Digital transformation within healthcare has introduced advanced technological frameworks capable of capturing and analyzing physiological information in real time [6]. Development of connected health devices and biomedical sensors enables continuous monitoring of cardiac parameters beyond traditional hospital environments [7]. Wearable technologies equipped with electrocardiogram sensors, photoplethysmography modules, blood pressure monitors, and activity tracking units generate large volumes of physiological data reflecting cardiovascular activity during everyday life. Wireless communication networks enable seamless transmission of this data to remote processing platforms designed for storage, analysis, and clinical interpretation [8]. Continuous monitoring of cardiac signals provides valuable insight into physiological variations that remain undetected during routine clinical examinations. Integration of digital health platforms with patient monitoring devices contributes to a more responsive healthcare environment capable of detecting subtle changes in cardiovascular activity. Digital cardiology represents an emerging field that combines medical knowledge with computational technologies to enhance diagnosis, monitoring, and treatment of heart diseases [9]. Data generated through wearable devices and medical sensors contributes to large-scale cardiovascular datasets that support research and development of intelligent diagnostic systems. Continuous digital monitoring also strengthens preventive healthcare strategies by enabling early recognition of abnormal cardiac patterns associated with potential disease progression [10]. Expansion of digital healthcare infrastructures therefore plays a vital role in transforming cardiovascular care into a more proactive and patient-centered discipline.

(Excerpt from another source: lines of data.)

/-! ### acceptTriggers -/

@[simp] theorem acceptTriggers_pending (s : State) (sd : Side) (sources : SourceSet) (codes : List FaultCode) (pre : Nat) (c : Bool) :
    (acceptTriggers sd sources codes pre c s).pending = s.pending := by unfold acceptTriggers; dsimp only; split <;> simp
@[simp] theorem acceptTriggers_freeIndex (s : State) (sd : Side) (sources : SourceSet) (codes : List FaultCode) (pre : Nat) (c : Bool) :
    (acceptTriggers sd sources codes pre c s).freeIndex = s.freeIndex := by unfold acceptTriggers; dsimp only; split <;> simp
@[simp] theorem acceptTriggers_phase (s : State) (sd : Side) (sources : SourceSet) (codes : List FaultCode) (pre : Nat) (c : Bool) :
    (acceptTriggers sd sources codes pre c s).phase = s.phase := by unfold acceptTriggers; dsimp only; split <;> simp
@[simp] theorem acceptTriggers_pauses (s : State) (sd : Side) (sources : SourceSet) (codes : List FaultCode) (pre : Nat) (c : Bool) :
    (acceptTriggers sd sources codes pre c s).pauses = s.pauses := by unfold acceptTriggers; dsimp only; split <;> simp
@[simp] theorem acceptTriggers_supplyOk (s : State) (sd : Side) (sources : SourceSet) (codes : List FaultCode) (pre : Nat) (c : Bool) :
    (acceptTriggers sd sources codes pre c s).supplyOk = s.supplyOk := by unfold acceptTriggers; dsimp only; split <;> simp
@[simp] theorem acceptTriggers_eventIn (s : State) (sd : Side) (sources : SourceSet) (codes : List FaultCode) (pre : Nat) (c : Bool) :
    (acceptTriggers sd sources codes pre c s).eventIn = s.eventIn := by unfold acceptTriggers; dsimp only; split <;> simp
@[simp] theorem acceptTriggers_time (s : State) (sd : Side) (sources : SourceSet) (codes : List FaultCode) (pre : Nat) (c : Bool) :
    (acceptTriggers sd sources codes pre c s).time = s.time := by unfold acceptTriggers; dsimp only; split <;> simp
@[simp] theorem acceptTriggers_table (s : State) (sd : Side) (sources : SourceSet) (codes : List FaultCode) (pre : Nat) (c : Bool) :
    (acceptTriggers sd sources codes pre c s).table = s.table := by unfold acceptTriggers; dsimp only; split <;> simp
@[simp] theorem acceptTriggers_activePattern (s : State) (sd : Side) (sources : SourceSet) (codes : List FaultCode) (pre : Nat) (c : Bool) :
    (acceptTriggers sd sources codes pre c s).activePattern = s.activePattern := by unfold acceptTriggers; dsimp only; split <;> simp
@[simp] theorem acceptTriggers_vehicle (s : State) (sd : Side) (sources : SourceSet) (codes : List FaultCode) (pre : Nat) (c : Bool) :
    (acceptTriggers sd sources codes pre c s).vehicle = s.vehicle := by unfold acceptTriggers; dsimp only; split <;> simp
@[simp] theorem acceptTriggers_store (s : State) (sd : Side) (sources : SourceSet) (codes : List FaultCode) (pre : Nat) (c : Bool) :
    (acceptTriggers sd sources codes pre c s).store = s.store := by unfold acceptTriggers; dsimp only; split <;> simp
@[simp] theorem acceptTriggers_cal (s : State) (sd : Side) (sources : SourceSet) (codes : List FaultCode) (pre : Nat) (c : Bool) :
    (acceptTriggers sd sources codes pre c s).cal = s.cal := by unfold acceptTriggers; dsimp only; split <;> simp
@[simp] theorem acceptTriggers_clr (s : State) (sd : Side) (sources : SourceSet) (codes : List FaultCode) (pre : Nat) (c : Bool) (x : Side) :
    ((acceptTriggers sd sources codes pre c s).side x).clr = (s.side x).clr := by unfold acceptTriggers; dsimp only; split <;> simp
@[simp] theorem acceptTriggers_testFlag (s : State) (sd : Side) (sources : SourceSet) (codes : List FaultCode) (pre : Nat) (c : Bool) (x : Side) :
    ((acceptTriggers sd sources codes pre c s).side x).testFlag = (s.side x).testFlag := by unfold acceptTriggers; dsimp only; split <;> simp
@[simp] theorem acceptTriggers_testNumber (s : State) (sd : Side) (sources : SourceSet) (codes : List FaultCode) (pre : Nat) (c : Bool) (x : Side) :
    ((acceptTriggers sd sources codes pre c s).side x).testNumber = (s.side x).testNumber := by unfold acceptTriggers; dsimp only; split <;> simp
@[simp] theorem acceptTriggers_inputs (s : State) (sd : Side) (sources : SourceSet) (codes : List FaultCode) (pre : Nat) (c : Bool) (x : Side) :
    ((acceptTriggers sd sources codes pre c s).side x).inputs = (s.side x).inputs := by unfold acceptTriggers; dsimp only; split <;> simp
@[simp] theorem acceptTriggers_running (s : State) (sd : Side) (sources : SourceSet) (codes : List FaultCode) (pre : Nat) (c : Bool) (x : Side) :
    ((acceptTriggers sd sources codes pre c s).side x).running = (s.side x).running := by unfold acceptTriggers; dsimp only; split <;> simp
@[simp] theorem acceptTriggers_stats (s : State) (sd : Side) (sources : SourceSet) (codes : List FaultCode) (pre : Nat) (c : Bool) (x : Side) :
    ((acceptTriggers sd sources codes pre c s).side x).stats = (s.side x).stats := by unfold acceptTriggers; dsimp only; split <;> simp
@[simp] theorem acceptTriggers_expo (s : State) (sd : Side) (sources : SourceSet) (codes : List FaultCode) (pre : Nat) (c : Bool) (x : Side) :
    ((acceptTriggers sd sources codes pre c s).side x).expo = (s.side x).expo := by unfold acceptTriggers; dsimp only; split <;> simp
@[simp] theorem acceptTriggers_glare (s : State) (sd : Side) (sources : SourceSet) (codes : List FaultCode) (pre : Nat) (c : Bool) (x : Side) :
    ((acceptTriggers sd sources codes pre c s).side x).glare = (s.side x).glare := by unfold acceptTriggers; dsimp only; split <;> simp
@[simp] theorem acceptTriggers_view (s : State) (sd : Side) (sources : SourceSet) (codes : List FaultCode) (pre : Nat) (c : Bool) (x : Side) :
    ((acceptTriggers sd sources codes pre c s).side x).view = (s.side x).view := by unfold acceptTriggers; dsimp only; split <;> simp
@[simp] theorem acceptTriggers_dlt (s : State) (sd : Side) (sources : SourceSet) (codes : List FaultCode) (pre : Nat) (c : Bool) (x : Side) :
    ((acceptTriggers sd sources codes pre c s).side x).dlt = (s.side x).dlt := by unfold acceptTriggers; dsimp only; split <;> simp
@[simp] theorem acceptTriggers_port (s : State) (sd : Side) (sources : SourceSet) (codes : List FaultCode) (pre : Nat) (c : Bool) (q : Port) :
    (acceptTriggers sd sources codes pre c s).port q = s.port q := by unfold acceptTriggers; dsimp only; split <;> simp

/-! ### acceptWaiting -/

@[simp] theorem acceptWaiting_pending (s : State) (sd : Side) (pre : Nat) (c : Bool) :
    (acceptWaiting sd pre c s).pending = s.pending := by simp [acceptWaiting]
@[simp] theorem acceptWaiting_freeIndex (s : State) (sd : Side) (pre : Nat) (c : Bool) :
    (acceptWaiting sd pre c s).freeIndex = s.freeIndex := by simp [acceptWaiting]
@[simp] theorem acceptWaiting_phase (s : State) (sd : Side) (pre : Nat) (c : Bool) :
    (acceptWaiting sd pre c s).phase = s.phase := by simp [acceptWaiting]
@[simp] theorem acceptWaiting_pauses (s : State) (sd : Side) (pre : Nat) (c : Bool) :
    (acceptWaiting sd pre c s).pauses = s.pauses := by simp [acceptWaiting]
@[simp] theorem acceptWaiting_supplyOk (s : State) (sd : Side) (pre : Nat) (c : Bool) :
    (acceptWaiting sd pre c s).supplyOk = s.supplyOk := by simp [acceptWaiting]
@[simp] theorem acceptWaiting_eventIn (s : State) (sd : Side) (pre : Nat) (c : Bool) :
    (acceptWaiting sd pre c s).eventIn = s.eventIn := by simp [acceptWaiting]
@[simp] theorem acceptWaiting_time (s : State) (sd : Side) (pre : Nat) (c : Bool) :
    (acceptWaiting sd pre c s).time = s.time := by simp [acceptWaiting]
@[simp] theorem acceptWaiting_table (s : State) (sd : Side) (pre : Nat) (c : Bool) :
    (acceptWaiting sd pre c s).table = s.table := by simp [acceptWaiting]
@[simp] theorem acceptWaiting_activePattern (s : State) (sd : Side) (pre : Nat) (c : Bool) :
    (acceptWaiting sd pre c s).activePattern = s.activePattern := by simp [acceptWaiting]
@[simp] theorem acceptWaiting_vehicle (s : State) (sd : Side) (pre : Nat) (c : Bool) :
    (acceptWaiting sd pre c s).vehicle = s.vehicle := by simp [acceptWaiting]
@[simp] theorem acceptWaiting_store (s : State) (sd : Side) (pre : Nat) (c : Bool) :
    (acceptWaiting sd pre c s).store = s.store := by simp [acceptWaiting]
@[simp] theorem acceptWaiting_cal (s : State) (sd : Side) (pre : Nat) (c : Bool) :
    (acceptWaiting sd pre c s).cal = s.cal := by simp [acceptWaiting]
@[simp] theorem acceptWaiting_clr (s : State) (sd : Side) (pre : Nat) (c : Bool) (x : Side) :
    ((acceptWaiting sd pre c s).side x).clr = (s.side x).clr := by simp [acceptWaiting]
@[simp] theorem acceptWaiting_testFlag (s : State) (sd : Side) (pre : Nat) (c : Bool) (x : Side) :
    ((acceptWaiting sd pre c s).side x).testFlag = (s.side x).testFlag := by simp [acceptWaiting]
@[simp] theorem acceptWaiting_testNumber (s : State) (sd : Side) (pre : Nat) (c : Bool) (x : Side) :
    ((acceptWaiting sd pre c s).side x).testNumber = (s.side x).testNumber := by simp [acceptWaiting]
@[simp] theorem acceptWaiting_inputs (s : State) (sd : Side) (pre : Nat) (c : Bool) (x : Side) :
    ((acceptWaiting sd pre c s).side x).inputs = (s.side x).inputs := by simp [acceptWaiting]
@[simp] theorem acceptWaiting_running (s : State) (sd : Side) (pre : Nat) (c : Bool) (x : Side) :
    ((acceptWaiting sd pre c s).side x).running = (s.side x).running := by simp [acceptWaiting]
@[simp] theorem acceptWaiting_stats (s : State) (sd : Side) (pre : Nat) (c : Bool) (x : Side) :
    ((acceptWaiting sd pre c s).side x).stats = (s.side x).stats := by simp [acceptWaiting]
@[simp] theorem acceptWaiting_expo (s : State) (sd : Side) (pre : Nat) (c : Bool) (x : Side) :
    ((acceptWaiting sd pre c s).side x).expo = (s.side x).expo := by simp [acceptWaiting]
@[simp] theorem acceptWaiting_glare (s : State) (sd : Side) (pre : Nat) (c : Bool) (x : Side) :
    ((acceptWaiting sd pre c s).side x).glare = (s.side x).glare := by simp [acceptWaiting]
@[simp] theorem acceptWaiting_view (s : State) (sd : Side) (pre : Nat) (c : Bool) (x : Side) :
    ((acceptWaiting sd pre c s).side x).view = (s.side x).view := by simp [acceptWaiting]
@[simp] theorem acceptWaiting_dlt (s : State) (sd : Side) (pre : Nat) (c : Bool) (x : Side) :
    ((acceptWaiting sd pre c s).side x).dlt = (s.side x).dlt := by simp [acceptWaiting]
@[simp] theorem acceptWaiting_port (s : State) (sd : Side) (pre : Nat) (c : Bool) (q : Port) :
    (acceptWaiting sd pre c s).port q = s.port q := by simp [acceptWaiting]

Artificial Intelligence has become an essential technological component within modern digital cardiology systems due to its ability to analyze complex medical datasets and identify meaningful patterns associated with disease risk [11]. Machine learning algorithms process structured clinical data and physiological signals to support automated diagnosis and predictive analysis of cardiovascular disorders. Computational models trained on historical medical records evaluate relationships between multiple health indicators including cholesterol levels, blood pressure measurements, heart rate variability, and electrocardiographic signals [12]. Predictive analytics derived from such models enables identification of individuals at elevated risk of cardiovascular complications before clinical symptoms become evident. Deep learning approaches have also demonstrated strong potential in analyzing complex biomedical signals and medical imaging datasets [13]. Neural network architectures capable of recognizing intricate waveform patterns enable accurate classification of cardiac arrhythmias and detection of abnormal electrical activity within the heart. Automated analysis of electrocardiogram signals using deep learning models contributes to improved diagnostic accuracy and reduced dependency on manual interpretation of cardiac data [14]. Integration of artificial intelligence within cardiovascular monitoring platforms strengthens the ability to extract meaningful information from large volumes of sensor-generated health data. Intelligent algorithms support continuous risk assessment, predictive modeling, and decision support capabilities that enhance clinical evaluation of cardiovascular conditions and improve early disease detection [15].